LIBOR Cessation is June 30, 2023


LIBOR will cease to be published as a representative index rate after June 30, 2023. Read on to learn what you need to know about LIBOR cessation.

LIBOR Cessation

On June 30, 2023, USD LIBOR will cease to be a representative index rate. At this time, working in partnership with our Customers, the vast majority of TD loans with USD LIBOR rates will have transitioned to indices based upon the Secured Overnight Financing Rate (SOFR) as recommended by US regulators, specifically CME Term SOFR.

Under the US Adjustable Interest Rate (LIBOR) Act (the "Act"), signed into law by President Biden in 2022, in-scope USD LIBOR loan contracts governed by US law will automatically convert to adjusted Term SOFR if an amendment is not completed before July 1, 2023.

A small number of TD loan contracts not covered by the LIBOR Act may continue in LIBOR as published by the ICE Benchmark Association and calculated on a synthetic basis (Synthetic LIBOR) through the end of September 2024. However, Synthetic LIBOR for loan contracts will be calculated similarly to adjusted Term SOFR. Other contracts may fallback to other specified rates.

TD Bank is here to help if you have any questions or need assistance. As always, please reach out to your TD Relationship Manager.

Background

A key reason to end LIBOR was set in motion by the 2008 financial crisis which revealed LIBOR's lack of transparency and vulnerability to manipulation. Over time, however, as the number of transactions has decreased, it relied more heavily on subjective judgment.

On March 5, 2021 the ICE Benchmark Administration (IBA), the administrator for LIBOR, announced that it planned to stop publishing USD LIBOR as of the dates below. They extended the publication of remaining USD LIBOR tenors until June 30, 2023 to allow legacy contracts to mature or be renewed on an ARR before LIBOR ceases to be published.

IBOR Currency

Final Publication Date

USD LIBOR

June 30, 2023

CDOR

June 30, 2024

Industry groups like the Federal Reserve Bank of New York's Alternative Reference Rates Committee (ARRC) Alternative Reference Rates Committee (newyorkfed.org) and the International Swaps and Derivatives Association www.ISDA.org worked to identify new reference rates. The ARRC recommended the Secured Overnight Finance Rate (SOFR ) as an index to replace LIBOR in loans and other financial instruments.
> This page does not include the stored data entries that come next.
/-! ### takeFault -/

@[simp] theorem takeFault_args (c : FaultCode) (i : Nat) (s : State) : (takeFault c i s).args = s.args := rfl
@[simp] theorem takeFault_pending (c : FaultCode) (i : Nat) (s : State) : (takeFault c i s).pending = s.pending := rfl
@[simp] theorem takeFault_status (c : FaultCode) (i : Nat) (s : State) : (takeFault c i s).status = { s.status with fault := true, busy := false } := rfl
@[simp] theorem takeFault_malInfo (c : FaultCode) (i : Nat) (s : State) : (takeFault c i s).malInfo = s.malInfo := rfl
@[simp] theorem takeFault_faultRec (c : FaultCode) (i : Nat) (s : State) : (takeFault c i s).faultRec = { code := c, info := BitVec.ofNat 32 i, cmd := s.pending } := rfl
@[simp] theorem takeFault_root (c : FaultCode) (i : Nat) (s : State) : (takeFault c i s).root = s.root := rfl
@[simp] theorem takeFault_framing (c : FaultCode) (i : Nat) (s : State) : (takeFault c i s).framing = s.framing := rfl
@[simp] theorem takeFault_data (c : FaultCode) (i : Nat) (s : State) : (takeFault c i s).data = s.data := rfl
@[simp] theorem takeFault_pbuf (c : FaultCode) (i : Nat) (s : State) : (takeFault c i s).pbuf = s.pbuf := rfl
@[simp] theorem takeFault_vbuf (c : FaultCode) (i : Nat) (s : State) : (takeFault c i s).vbuf = s.vbuf := rfl
@[simp] theorem takeFault_nameIn (c : FaultCode) (i : Nat) (s : State) : (takeFault c i s).nameIn = s.nameIn := rfl
@[simp] theorem takeFault_pv (c : FaultCode) (i : Nat) (s : State) : (takeFault c i s).pv = s.pv := rfl
@[simp] theorem takeFault_params (c : FaultCode) (i : Nat) (s : State) : (takeFault c i s).params = s.params := rfl
@[simp] theorem takeFault_resets (c : FaultCode) (i : Nat) (s : State) : (takeFault c i s).resets = s.resets := rfl
@[simp] theorem takeFault_host (c : FaultCode) (i : Nat) (s : State) : (takeFault c i s).host = s.host := rfl

/-! ### setWellFormed -/

@[simp] theorem setWellFormed_args (s : State) : (setWellFormed s).args = s.args := rfl
@[simp] theorem setWellFormed_pending (s : State) : (setWellFormed s).pending = s.pending := rfl
@[simp] theorem setWellFormed_status (s : State) : (setWellFormed s).status = { s.status with valid := true, malformed := false } := rfl
@[simp] theorem setWellFormed_malInfo (s : State) : (setWellFormed s).malInfo = MalInfo.zero := rfl
@[simp] theorem setWellFormed_faultRec (s : State) : (setWellFormed s).faultRec = s.faultRec := rfl
@[simp] theorem setWellFormed_root (s : State) : (setWellFormed s).root = s.root := rfl
@[simp] theorem setWellFormed_framing (s : State) : (setWellFormed s).framing = s.framing := rfl
@[simp] theorem setWellFormed_data (s : State) : (setWellFormed s).data = s.data := rfl
@[simp] theorem setWellFormed_pbuf (s : State) : (setWellFormed s).pbuf = s.pbuf := rfl
@[simp] theorem setWellFormed_vbuf (s : State) : (setWellFormed s).vbuf = s.vbuf := rfl
@[simp] theorem setWellFormed_nameIn (s : State) : (setWellFormed s).nameIn = s.nameIn := rfl
@[simp] theorem setWellFormed_pv (s : State) : (setWellFormed s).pv = s.pv := rfl
@[simp] theorem setWellFormed_params (s : State) : (setWellFormed s).params = s.params := rfl
@[simp] theorem setWellFormed_resets (s : State) : (setWellFormed s).resets = s.resets := rfl
@[simp] theorem setWellFormed_host (s : State) : (setWellFormed s).host = s.host := rfl

/-! ### setMalformed -/

@[simp] theorem setMalformed_args (m : MalInfo) (s : State) : (setMalformed m s).args = s.args := rfl
@[simp] theorem setMalformed_pending (m : MalInfo) (s : State) : (setMalformed m s).pending = s.pending := rfl
@[simp] theorem setMalformed_status (m : MalInfo) (s : State) : (setMalformed m s).status = { s.status with valid := false, malformed := true } := rfl
@[simp] theorem setMalformed_malInfo (m : MalInfo) (s : State) : (setMalformed m s).malInfo = m := rfl
@[simp] theorem setMalformed_faultRec (m : MalInfo) (s : State) : (setMalformed m s).faultRec = s.faultRec := rfl
@[simp] theorem setMalformed_root (m : MalInfo) (s : State) : (setMalformed m s).root = s.root := rfl
@[simp] theorem setMalformed_framing (m : MalInfo) (s : State) : (setMalformed m s).framing = s.framing := rfl
@[simp] theorem setMalformed_data (m : MalInfo) (s : State) : (setMalformed m s).data = s.data := rfl
@[simp] theorem setMalformed_pbuf (m : MalInfo) (s : State) : (setMalformed m s).pbuf = s.pbuf := rfl
@[simp] theorem setMalformed_vbuf (m : MalInfo) (s : State) : (setMalformed m s).vbuf = s.vbuf := rfl
@[simp] theorem setMalformed_nameIn (m : MalInfo) (s : State) : (setMalformed m s).nameIn = s.nameIn := rfl
@[simp] theorem setMalformed_pv (m : MalInfo) (s : State) : (setMalformed m s).pv = s.pv := rfl
@[simp] theorem setMalformed_params (m : MalInfo) (s : State) : (setMalformed m s).params = s.params := rfl
@[simp] theorem setMalformed_resets (m : MalInfo) (s : State) : (setMalformed m s).resets = s.resets := rfl
@[simp] theorem setMalformed_host (m : MalInfo) (s : State) : (setMalformed m s).host = s.host := rfl

/-! ### setCmpEq -/

@[simp] theorem setCmpEq_args (b : Bool) (s : State) : (setCmpEq b s).args = s.args := rfl
@[simp] theorem setCmpEq_pending (b : Bool) (s : State) : (setCmpEq b s).pending = s.pending := rfl
@[simp] theorem setCmpEq_status (b : Bool) (s : State) : (setCmpEq b s).status = { s.status with cmpEq := b } := rfl
@[simp] theorem setCmpEq_malInfo (b : Bool) (s : State) : (setCmpEq b s).malInfo = s.malInfo := rfl
@[simp] theorem setCmpEq_faultRec (b : Bool) (s : State) : (setCmpEq b s).faultRec = s.faultRec := rfl
@[simp] theorem setCmpEq_root (b : Bool) (s : State) : (setCmpEq b s).root = s.root := rfl
@[simp] theorem setCmpEq_framing (b : Bool) (s : State) : (setCmpEq b s).framing = s.framing := rfl
@[simp] theorem setCmpEq_data (b : Bool) (s : State) : (setCmpEq b s).data = s.data := rfl
@[simp] theorem setCmpEq_pbuf (b : Bool) (s : State) : (setCmpEq b s).pbuf = s.pbuf := rfl
@[simp] theorem setCmpEq_vbuf (b : Bool) (s : State) : (setCmpEq b s).vbuf = s.vbuf := rfl
@[simp] theorem setCmpEq_nameIn (b : Bool) (s : State) : (setCmpEq b s).nameIn = s.nameIn := rfl
@[simp] theorem setCmpEq_pv (b : Bool) (s : State) : (setCmpEq b s).pv = s.pv := rfl
@[simp] theorem setCmpEq_params (b : Bool) (s : State) : (setCmpEq b s).params = s.params := rfl
@[simp] theorem setCmpEq_resets (b : Bool) (s : State) : (setCmpEq b s).resets = s.resets := rfl
@[simp] theorem setCmpEq_host (b : Bool) (s : State) : (setCmpEq b s).host = s.host := rfl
Private industry providers published other ARRs in addition to SOFR, including the credit sensitive rate such as the Bloomberg Short-Term Bank Yield index (BSBY) and Ameribor published by the American Financial Exchange.

TD Bank offers SOFR-priced products and continues to evaluate credit sensitive ARRs for future use on a product-by-product basis.

Making the switch from LIBOR – TD adopts SOFR First strategy

TD adopts SOFR First strategy

TD no longer issues new LIBOR products effective November 1, 2021. All new deals and most renewals are being priced using an ARR. TD selected the SOFR as the primary ARR for use in existing contracts priced at USD LIBOR. Because SOFR is a nearly risk-free index based on transactions secured by US treasuries, it has historically been a lower rate than USD LIBOR, which is unsecured and is sensitive to market credit stress. The 5 year average historical difference between USD LIBOR and SOFR is approximately 11.5 basis points (bps) and may change over time. Market SOFR pricing is anticipated to include margins that reflect historic differences with LIBOR.

A seamless shift

To provide our Customers with a smooth transition from LIBOR, we established a company-wide initiative several years ago focused on:

  1. Participating in industry groups exploring new benchmark rates

  2. Choosing the best ARRs for each TD product

  3. Improving systems and other infrastructure to prepare for the switch

  4. Communicating with you about upcoming changes

  5. Amending LIBOR contracts with updated fallback to assist in the transition

    • "Fallback" refers to contract provisions that permit replacement of LIBOR with an ARR within a designated time frame
  6. Creating efficient processes for updating existing products

If you have any questions, reach out to your TD representative.

Transitioning LIBOR-indexed loans with swaps

In alignment with the LIBOR Act, outstanding LIBOR-indexed loans with swaps will transition after June 30, 2023 to a forward-looking alternative index rate based on SOFR.

In most cases, this will be one-month Term SOFR plus the LIBOR Act credit spread adjustment of 0.11448% (Adjusted Term SOFR). The swap will transition to daily compounded SOFR plus the LIBOR Act credit spread adjustment of 0.11448%.

Because the loan and swap contracts have different indices, the floating interest rates on the two contracts may not be equal and offsetting. Customers may be required to pay amounts in addition to what is currently required under LIBOR-indexed loan and swap contracts. This difference will exist until both contracts are amended to Term SOFR with a spread adjustment that allows the original swap fixed rate to remain unchanged.